### SOURCE MATERIAL

/-- CMP (R83): all three flags are replaced by the unsigned comparison of x[a] and x[b], exactly one is set, and no
register changes. The default byte is G3's. -/
def Obligations.CmpSetsFlags : Prop :=
  (∀ (a b : Byte) (s : State), a.toNat ≤ 7 → b.toNat ≤ 7 →
    exec (.cmp a b) s = .next
      { s with
        fl := ⟨decide ((s.regAt a).toNat = (s.regAt b).toNat), decide ((s.regAt a).toNat > (s.regAt b).toNat),
               decide ((s.regAt a).toNat < (s.regAt b).toNat)⟩
        pc := s.pc + 3 }) ∧
  (∀ (a b : Byte) (s t : State), a.toNat ≤ 7 → b.toNat ≤ 7 → exec (.cmp a b) s = .next t →
    t.fl = ⟨true, false, false⟩ ∨ t.fl = ⟨false, true, false⟩ ∨ t.fl = ⟨false, false, true⟩) ∧
  (∀ (a b : Byte) (s : State), 7 < a.toNat →
    exec (.cmp a b) s = .next (s.enterFault .registerIndexOutOfRange a.toNat)) ∧
  (∀ (a b : Byte) (s : State), a.toNat ≤ 7 → 7 < b.toNat →
    exec (.cmp a b) s = .next (s.enterFault .registerIndexOutOfRange b.toNat)) ∧
  FetchesAs .cmp ∧ defaultOpcodeMap.byteOf .cmp = 0xA7 ∧ Mnemonic.cmp.format = .rr

/-- PUSH (R93): SP is decremented, and the byte is stored at the new SP. PUSH R7 stores the new SP (the spec's
decision D25). SP = 0 faults with address -1 under `fault` and stores at 255 under `wrap` (the spec's decision
D6). The default byte is G3's. -/
def Obligations.PushStoresBelowStack : Prop :=
  (∀ (a sp' : Byte) (s : State), a.toNat ≤ 7 →
    (s.sp ≠ 0 ∧ sp' = s.sp - 1 ∨ s.sp = 0 ∧ s.cfg.spRange = .wrap ∧ sp' = 255) →
    exec (.push a) s = .next
      { s.withReg 7 sp' with mem := memSet s.mem sp'.toNat (if a = 7 then sp' else s.regAt a), pc := s.pc + 2 }) ∧
  (∀ (a sp' : Byte) (s t : State), a.toNat ≤ 7 →
    (s.sp ≠ 0 ∧ sp' = s.sp - 1 ∨ s.sp = 0 ∧ s.cfg.spRange = .wrap ∧ sp' = 255) →
    exec (.push a) s = .next t →
    ∀ x, memGet t.mem x = if x = sp'.toNat then (if a = 7 then sp' else s.regAt a) else memGet s.mem x) ∧
  (∀ (a : Byte) (s : State), a.toNat ≤ 7 → s.sp = 0 → s.cfg.spRange = .fault →
    exec (.push a) s = .next (s.enterFault .memoryAddressOutOfRange (-1))) ∧
  (∀ (a : Byte) (s : State), 7 < a.toNat →
    exec (.push a) s = .next (s.enterFault .registerIndexOutOfRange a.toNat)) ∧
  FetchesAs .push ∧ defaultOpcodeMap.byteOf .push = 0x45 ∧ Mnemonic.push.format = .r

/-- POP of a register other than R7 (R94): the byte at SP goes to it and SP is incremented; memory is not written.
SP = 255 faults with address 256 under `fault` and gives SP = 0 under `wrap` (the spec's decision D6). The default
byte is G3's. -/
def Obligations.PopLoadsFromStack : Prop :=
  (∀ (a sp' : Byte) (s : State), a.toNat < 7 →
    (s.sp ≠ 255 ∧ sp' = s.sp + 1 ∨ s.sp = 255 ∧ s.cfg.spRange = .wrap ∧ sp' = 0) →
    exec (.pop a) s = .next
      { (s.withReg a.toNat (memGet s.mem s.sp.toNat)).withReg 7 sp' with pc := s.pc + 2 }) ∧
  (∀ (a : Byte) (s : State), a.toNat < 7 → s.sp = 255 → s.cfg.spRange = .fault →
    exec (.pop a) s = .next (s.enterFault .memoryAddressOutOfRange 256)) ∧
  (∀ (a : Byte) (s : State), 7 < a.toNat →
    exec (.pop a) s = .next (s.enterFault .registerIndexOutOfRange a.toNat)) ∧
  FetchesAs .pop ∧ defaultOpcodeMap.byteOf .pop = 0x46 ∧ Mnemonic.pop.format = .r

/-- POP R7 (R94): R7 ends as the popped byte plus one, the popped byte itself being overwritten; a popped byte of 255
faults with address 256 under `fault` and gives 0 under `wrap` (the spec's decisions D25 and D6). -/
def Obligations.PopIntoStackPointer : Prop :=
  (∀ (v sp' : Byte) (s : State), v = memGet s.mem s.sp.toNat →
    (v ≠ 255 ∧ sp' = v + 1 ∨ v = 255 ∧ s.cfg.spRange = .wrap ∧ sp' = 0) →
    exec (.pop 7) s = .next { s.withReg 7 sp' with pc := s.pc + 2 }) ∧
  (∀ s : State, memGet s.mem s.sp.toNat = 255 → s.cfg.spRange = .fault →
    exec (.pop 7) s = .next (s.enterFault .memoryAddressOutOfRange 256))

/-- CALL (R98): the return address pc + 2 is stored at the decremented SP, and the pc becomes x[a], or the new SP for
CALL R7 (the spec's decision D25). The stack check comes before the return-address check (D6, D7, D9). The default
byte is G3's. -/
def Obligations.CallPushesReturnAddress : Prop :=
  (∀ (a sp' : Byte) (s : State), a.toNat ≤ 7 → s.pc + 2 ≤ 255 →
    (s.sp ≠ 0 ∧ sp' = s.sp - 1 ∨ s.sp = 0 ∧ s.cfg.spRange = .wrap ∧ sp' = 255) →
    exec (.call a) s = .next
      { s.withReg 7 sp' with
        mem := memSet s.mem sp'.toNat (BitVec.ofNat 8 (s.pc + 2))
        pc := (if a = 7 then sp' else s.regAt a).toNat }) ∧
  (∀ (a sp' : Byte) (s t : State), a.toNat ≤ 7 → s.pc + 2 ≤ 255 →
    (s.sp ≠ 0 ∧ sp' = s.sp - 1 ∨ s.sp = 0 ∧ s.cfg.spRange = .wrap ∧ sp' = 255) →
    exec (.call a) s = .next t →
    (memGet t.mem sp'.toNat).toNat = s.pc + 2 ∧ ∀ x, x ≠ sp'.toNat → memGet t.mem x = memGet s.mem x) ∧
  (∀ (a : Byte) (s : State), a.toNat ≤ 7 → s.sp = 0 → s.cfg.spRange = .fault →
    exec (.call a) s = .next (s.enterFault .memoryAddressOutOfRange (-1))) ∧
  (∀ (a : Byte) (s : State), a.toNat ≤ 7 → (s.sp ≠ 0 ∨ s.cfg.spRange = .wrap) → 255 < s.pc + 2 →
    exec (.call a) s = .next (s.enterFault .memoryAddressOutOfRange (s.pc + 2 : Nat))) ∧
  (∀ (a : Byte) (s : State), 7 < a.toNat →
    exec (.call a) s = .next (s.enterFault .registerIndexOutOfRange a.toNat)) ∧
  FetchesAs .call ∧ defaultOpcodeMap.byteOf .call = 0x50 ∧ Mnemonic.call.format = .r

/-- RET (R99): the pc becomes the byte at SP, whoever put it there, and SP is incremented; it runs at address 255 too.
SP = 255 faults with address 256 under `fault` and gives SP = 0 under `wrap` (the spec's decision D6). The default
byte is G3's. -/
def Obligations.RetPopsThePc : Prop :=
  (∀ (sp' : Byte) (s : State),
    (s.sp ≠ 255 ∧ sp' = s.sp + 1 ∨ s.sp = 255 ∧ s.cfg.spRange = .wrap ∧ sp' = 0) →
    exec .ret s = .next { s.withReg 7 sp' with pc := (memGet s.mem s.sp.toNat).toNat }) ∧
  (∀ s : State, s.sp = 255 → s.cfg.spRange = .fault →
    exec .ret s = .next (s.enterFault .memoryAddressOutOfRange 256)) ∧
  FetchesAs .ret ∧ defaultOpcodeMap.byteOf .ret = 0x11 ∧ Mnemonic.ret.format = .n

/-- JMP (R100): the pc becomes x[a]; nothing else changes. The default byte is G3's. -/
def Obligations.JmpSetsThePc : Prop :=
  (∀ (a : Byte) (s : State), a.toNat ≤ 7 → exec (.jmp a) s = .next { s with pc := (s.regAt a).toNat }) ∧
  (∀ (a : Byte) (s : State), 7 < a.toNat →
    exec (.jmp a) s = .next (s.enterFault .registerIndexOutOfRange a.toNat)) ∧
  FetchesAs .jmp ∧ defaultOpcodeMap.byteOf .jmp = 0x54 ∧ Mnemonic.jmp.format = .r

/-- JEQ (R101): it jumps exactly when E is set, and falls through by 2 otherwise; the register operand is checked
whether or not the jump is taken (the spec's decision D29). The default byte is G3's. -/
def Obligations.JeqJumpsWhenEqual : Prop :=
  (∀ (a : Byte) (s : State), a.toNat ≤ 7 → s.fl.e = true →
    exec (.jeq a) s = .next { s with pc := (s.regAt a).toNat }) ∧
  (∀ (a : Byte) (s : State), a.toNat ≤ 7 → s.fl.e = false → exec (.jeq a) s = .next { s with pc := s.pc + 2 }) ∧
  (∀ (a : Byte) (s : State), 7 < a.toNat →
    exec (.jeq a) s = .next (s.enterFault .registerIndexOutOfRange a.toNat)) ∧
  FetchesAs .jeq ∧ defaultOpcodeMap.byteOf .jeq = 0x55 ∧ Mnemonic.jeq.format = .r

/-- JNE (R102): it jumps exactly when E is clear, and falls through by 2 otherwise; the register operand is checked
whether or not the jump is taken (the spec's decision D29). The default byte is G3's. -/
def Obligations.JneJumpsWhenNotEqual : Prop :=
  (∀ (a : Byte) (s : State), a.toNat ≤ 7 → s.fl.e = false →
    exec (.jne a) s = .next { s with pc := (s.regAt a).toNat }) ∧
  (∀ (a : Byte) (s : State), a.toNat ≤ 7 → s.fl.e = true → exec (.jne a) s = .next { s with pc := s.pc + 2 }) ∧
  (∀ (a : Byte) (s : State), 7 < a.toNat →
    exec (.jne a) s = .next (s.enterFault .registerIndexOutOfRange a.toNat)) ∧
  FetchesAs .jne ∧ defaultOpcodeMap.byteOf .jne = 0x56 ∧ Mnemonic.jne.format = .r

/-! Frames: what an instruction leaves unchanged whenever it answers a next state, a fault entry included. -/

/-- HLT, PRN, CMP, JMP, JEQ and JNE write no register and no byte of memory; only CMP writes FL; only PRN writes out;
the reset level and the parameters stay; the run state and the fault record change only by HLT (the run state) or by a
fault entry, which changes nothing else. -/
def Obligations.NonWriterFrame : Prop :=
  ∀ (i : Instr) (a b : Byte) (s t : State),
    (i = .hlt ∨ i = .prn a ∨ i = .cmp a b ∨ i = .jmp a ∨ i = .jeq a ∨ i = .jne a) → exec i s = .next t →
    (∀ r, t.readReg r = s.readReg r) ∧ (∀ x, memGet t.mem x = memGet s.mem x) ∧
    (i ≠ .cmp a b → t.fl = s.fl) ∧ (i ≠ .prn a → t.out = s.out) ∧
    t.resetHigh = s.resetHigh ∧ t.cfg = s.cfg ∧
    ((t.fault = s.fault ∧ (i ≠ .hlt → t.run = s.run)) ∨ ∃ k d, t = s.enterFault k d)

/-- LDI and MUL write no register but the one op1 names, no flag, no byte of memory and no output; the run state and
the fault record change only by a fault entry, which changes nothing else. -/
def Obligations.RegisterWriterFrame : Prop :=
  ∀ (i : Instr) (a b : Byte) (s t : State), (i = .ldi a b ∨ i = .mul a b) → exec i s = .next t →
    (∀ r : Fin 8, r.val ≠ a.toNat → t.readReg r = s.readReg r) ∧ (∀ x, memGet t.mem x = memGet s.mem x) ∧
    t.fl = s.fl ∧ t.out = s.out ∧ t.resetHigh = s.resetHigh ∧ t.cfg = s.cfg ∧
    ((t.run = s.run ∧ t.fault = s.fault) ∨ ∃ k d, t = s.enterFault k d)

/-- PUSH and CALL write no register but R7, no byte of memory but the one at the decremented SP (none at all where
the decrement faults), no flag and no output; the run state and the fault record change only by a fault entry, which
changes nothing else. -/
def Obligations.StackWriterFrame : Prop :=
  ∀ (i : Instr) (a : Byte) (s t : State), (i = .push a ∨ i = .call a) → exec i s = .next t →
    (∀ r : Fin 8, r ≠ 7 → t.readReg r = s.readReg r) ∧
    (∀ sp', spDec s.cfg.spRange s.sp = .ok sp' → ∀ x, x ≠ sp'.toNat → memGet t.mem x = memGet s.mem x) ∧
    (∀ addr, spDec s.cfg.spRange s.sp = .error addr → ∀ x, memGet t.mem x = memGet s.mem x) ∧
    t.fl = s.fl ∧ t.out = s.out ∧ t.resetHigh = s.resetHigh ∧ t.cfg = s.cfg ∧
    ((t.run = s.run ∧ t.fault = s.fault) ∨ ∃ k d, t = s.enterFault k d)

/-- POP writes no register but the one op1 names and R7, RET none but R7; neither writes a byte of memory (the popped
cell is not cleared, R94), a flag or output; the run state and the fault record change only by a fault entry, which
changes nothing else. -/
def Obligations.StackReaderFrame : Prop :=
  ∀ (i : Instr) (a : Byte) (s t : State), (i = .pop a ∨ i = .ret) → exec i s = .next t →
    (∀ r : Fin 8, r ≠ 7 → (i = .pop a → r.val ≠ a.toNat) → t.readReg r = s.readReg r) ∧
    (∀ x, memGet t.mem x = memGet s.mem x) ∧
    t.fl = s.fl ∧ t.out = s.out ∧ t.resetHigh = s.resetHigh ∧ t.cfg = s.cfg ∧
    ((t.run = s.run ∧ t.fault = s.fault) ∨ ∃ k d, t = s.enterFault k d)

### EXERCISE REQUIREMENTS
From the records above, copy out the line with "exec (.jne a) s = .next (s.enterFault", the line with "((t.fault = s.fault", and every line between them, word for word.

### OUTPUT OF THE TASK
    exec (.jne a) s = .next (s.enterFault .registerIndexOutOfRange a.toNat)) ∧
  FetchesAs .jne ∧ defaultOpcodeMap.byteOf .jne = 0x56 ∧ Mnemonic.jne.format = .r

/-! Frames: what an instruction leaves unchanged whenever it answers a next state, a fault entry included. -/

/-- HLT, PRN, CMP, JMP, JEQ and JNE write no register and no byte of memory; only CMP writes FL; only PRN writes out;
the reset level and the parameters stay; the run state and the fault record change only by HLT (the run state) or by a
fault entry, which changes nothing else. -/
def Obligations.NonWriterFrame : Prop :=
  ∀ (i : Instr) (a b : Byte) (s t : State),
    (i = .hlt ∨ i = .prn a ∨ i = .cmp a b ∨ i = .jmp a ∨ i = .jeq a ∨ i = .jne a) → exec i s = .next t →
    (∀ r, t.readReg r = s.readReg r) ∧ (∀ x, memGet t.mem x = memGet s.mem x) ∧
    (i ≠ .cmp a b → t.fl = s.fl) ∧ (i ≠ .prn a → t.out = s.out) ∧
    t.resetHigh = s.resetHigh ∧ t.cfg = s.cfg ∧
    ((t.fault = s.fault ∧ (i ≠ .hlt → t.run = s.run)) ∨ ∃ k d, t = s.enterFault k d)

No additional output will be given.